The factors influencing the pathogenesis of autoimmune disease are not fully known, but the host genotype undoubtedly plays a role in determining the outcome of these diseases. The role of the host's ...major histocompatibility complex (MHC) genotype in the regulation of susceptibility to autoimmune diseases has been extensively studied in different populations, and certain HLA (the human MHC) alleles and haplotypes have been reported to be associated with several autoimmune diseases. In particular, the association with genes from the HLA-B8,DR3 haplotype has been reported by different research groups. This haplotype is associated in all Caucasian populations with a wide variety of diseases with autoimmune features, and in healthy subjects it is associated with a number of immune system dysfunctions. Mainly, peripheral blood mononuclear cells from HLA-B8,DR3-positive and -negative individuals differ in their ability to produce interleukin (IL)-2, IL-5, IL-12 and interferon-gamma upon stimulation with the mitogen phytohaemoagglutinin (PHA), while producing similar amounts of IL4, IL-6 and IL-10. Furthermore, in HLA-B8,DR3-positive subjects tumor necrosis factor alpha secretion is increased both with and without PHA stimulation.

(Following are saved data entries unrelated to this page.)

/-- R228, R146: what the interrupt context may change. It never creates, replaces or clears the buffer, opens a
window, moves the start pin, enables or disables edges, clears a sticky bit or responds, and the only frame it
sends is the raw-sample frame. -/
def Obligations.ServiceStaysWithinItsRights : Prop :=
  ∀ s t : State, edgeService s = .next t →
    t.edgePending = false ∧ t.bufValid = s.bufValid ∧ t.cap = s.cap ∧ t.start = s.start ∧ t.time = s.time ∧
    t.windowStart = s.windowStart ∧ (t.winArmed = true → s.winArmed = true) ∧ t.edgeEn = s.edgeEn ∧
    t.edgeOverrun = s.edgeOverrun ∧ (s.busErr = true → t.busErr = true) ∧
    (s.lastValid = true → t.lastValid = true) ∧ (t.count = s.count ∨ t.count = s.count + 1) ∧
    (s.bufValid = false → t.count = s.count ∧ t.head = s.head ∧ t.sum = s.sum ∧ t.buf = s.buf) ∧
    t.responses = s.responses ∧
    (t.trace = s.trace ∨ ∃ rx, t.trace = s.trace ++ [.xfer [0x12, 0x00, 0x00, 0x00, 0x00, 0x00] rx])

/-! ### Rules about every operation -/

/-- R94: a host command ends with exactly one response, whose datum is 0 unless its status is OK and whose status
is none of the reserved codes; an event step has no response. -/
def Obligations.EveryCommandRespondsOnce : Prop :=
  (∀ (w : CommandWord) (s t : State), perform (.command w) s = .next t →
    ∃ r, t.responses = s.responses ++ [r] ∧ (r.st ≠ 0 → r.data = 0) ∧ r.st.toNat ≤ 5) ∧
  (∀ (e : Input) (s t : State), (∀ w, e ≠ .command w) → perform e s = .next t → t.responses = s.responses)

/-- R221, R222: which command responds which fault, and exactly when: the cause of `BusError` is that the exchange of
the command's own frame fails, for `WREG` in the state after `StartLow`, and that needs `BUS_CAN_FAIL`. -/
def Obligations.FaultsHaveTheirCauses : Prop :=
  ∀ (w : CommandWord) (s t : State) (r : Response),
    perform (.command w) s = .next t → t.responses = s.responses ++ [r] →
    (r.st = 0x01 ↔ ∀ i, decode w ≠ .ok i) ∧
    (r.st = 0x02 ↔ ∃ cap, decode w = .ok (.mavCreate cap) ∧ cap.toNat = 0) ∧
    (r.st = 0x03 ↔ ∃ cap, decode w = .ok (.mavCreate cap) ∧ 16384 < cap.toNat) ∧
    (r.st = 0x04 ↔ s.bufValid = false ∧
      ((∃ v, decode w = .ok (.mavAdd v)) ∨ decode w = .ok .mavAvg ∨ decode w = .ok .mavClear ∨
        decode w = .ok .mavSnap)) ∧
    (r.st = 0x05 ↔
      (∃ a, decode w = .ok (.rreg a) ∧ s.exchangeOk [0x20 + a.setWidth 8, 0x00, 0x00] = false) ∨
      (∃ a v, decode w = .ok (.wreg a v) ∧
        ({ s with start := false, trace := s.trace ++ [.startLow] } : State).exchangeOk [0x40 + a.setWidth 8, v] = false) ∨
      (decode w = .ok .rdata ∧ s.exchangeOk [0x12, 0x00, 0x00, 0x00, 0x00, 0x00] = false) ∨
      (decode w = .ok .sfocal ∧ s.exchangeOk [0x19, 0x00] = false)) ∧
    (r.st = 0x05 → s.params.busCanFail = true)

/-- R21, R32: no step but an edge service writes `LAST_SAMPLE` or `LAST_VALID`. -/
def Obligations.OnlyTheServiceWritesLastSample : Prop :=
  ∀ (e : Input) (s t : State), perform e s = .next t → e ≠ .service →
    t.lastSample = s.lastSample ∧ t.lastValid = s.lastValid

/-- R22, R23: `EDGE_COUNT` is written by `WIN_OPEN` and the service only, `WINDOW_START` by `WIN_OPEN` only. -/
def Obligations.WindowRegistersHaveTheirWriters : Prop :=
  ∀ (e : Input) (s t : State), perform e s = .next t → (∀ w, e = .command w → decode w ≠ .ok .winOpen) →
    t.windowStart = s.windowStart ∧ (e ≠ .service → t.edgeCount = s.edgeCount) ∧
    (t.winArmed = true → s.winArmed = true)

/-- R25, R26: `CAP` and `BUF_VALID` are written by `MAV_CREATE` only, and nothing ever clears `BUF_VALID`. -/
def Obligations.OnlyMavCreateInstallsABuffer : Prop :=
  ∀ (e : Input) (s t : State), perform e s = .next t →
    (s.bufValid = true → t.bufValid = true) ∧
    ((∀ w cap, e = .command w → decode w ≠ .ok (.mavCreate cap)) → t.bufValid = s.bufValid ∧ t.cap = s.cap)

/-- R30: no step but a tick changes `TIME`, and no step at all changes the parameters of the block (R5). -/
def Obligations.OnlyTicksChangeTime : Prop :=
  ∀ (e : Input) (s t : State), perform e s = .next t →
    t.params = s.params ∧ (e ≠ .tick → t.time = s.time)

/-- R33: the trace only grows, by three events at most, and a start-pin event comes from `WREG` only. -/
def Obligations.TraceOnlyGrows : Prop :=
  ∀ (e : Input) (s t : State), perform e s = .next t →
    ∃ l, t.trace = s.trace ++ l ∧ l.length ≤ 3 ∧
      ((∀ w a v, e = .command w → decode w ≠ .ok (.wreg a v)) →
        BusEvent.startLow ∉ l ∧ BusEvent.startHigh ∉ l ∧ l.length ≤ 1)

/-- R70: under a fair schedule every window ends: without another `WIN_OPEN` there comes a state that is outside
the window. Fairness is read as log entry 9 says: a tick, and a service unless the edge is discarded, each
eventually happen. -/
def Obligations.FairTicksEndEveryWindow : Prop :=
  ∀ (e : Execution) (n : Nat), e.Fair →
    (∀ m w, n ≤ m → e.event m = .command w → decode w ≠ .ok .winOpen) →
    ∃ m, n ≤ m ∧ (e.state m).inWindow = false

Accurate control of the functional repertoire of an immune response is a critical parameter in the response to infections as well as in immunopathology. MHC control of the class of the immune response at the level of cytokine production is a sophisticated way in which this occurs. This control might be involved in adaptive immune responses to infections as well as in immunopathology.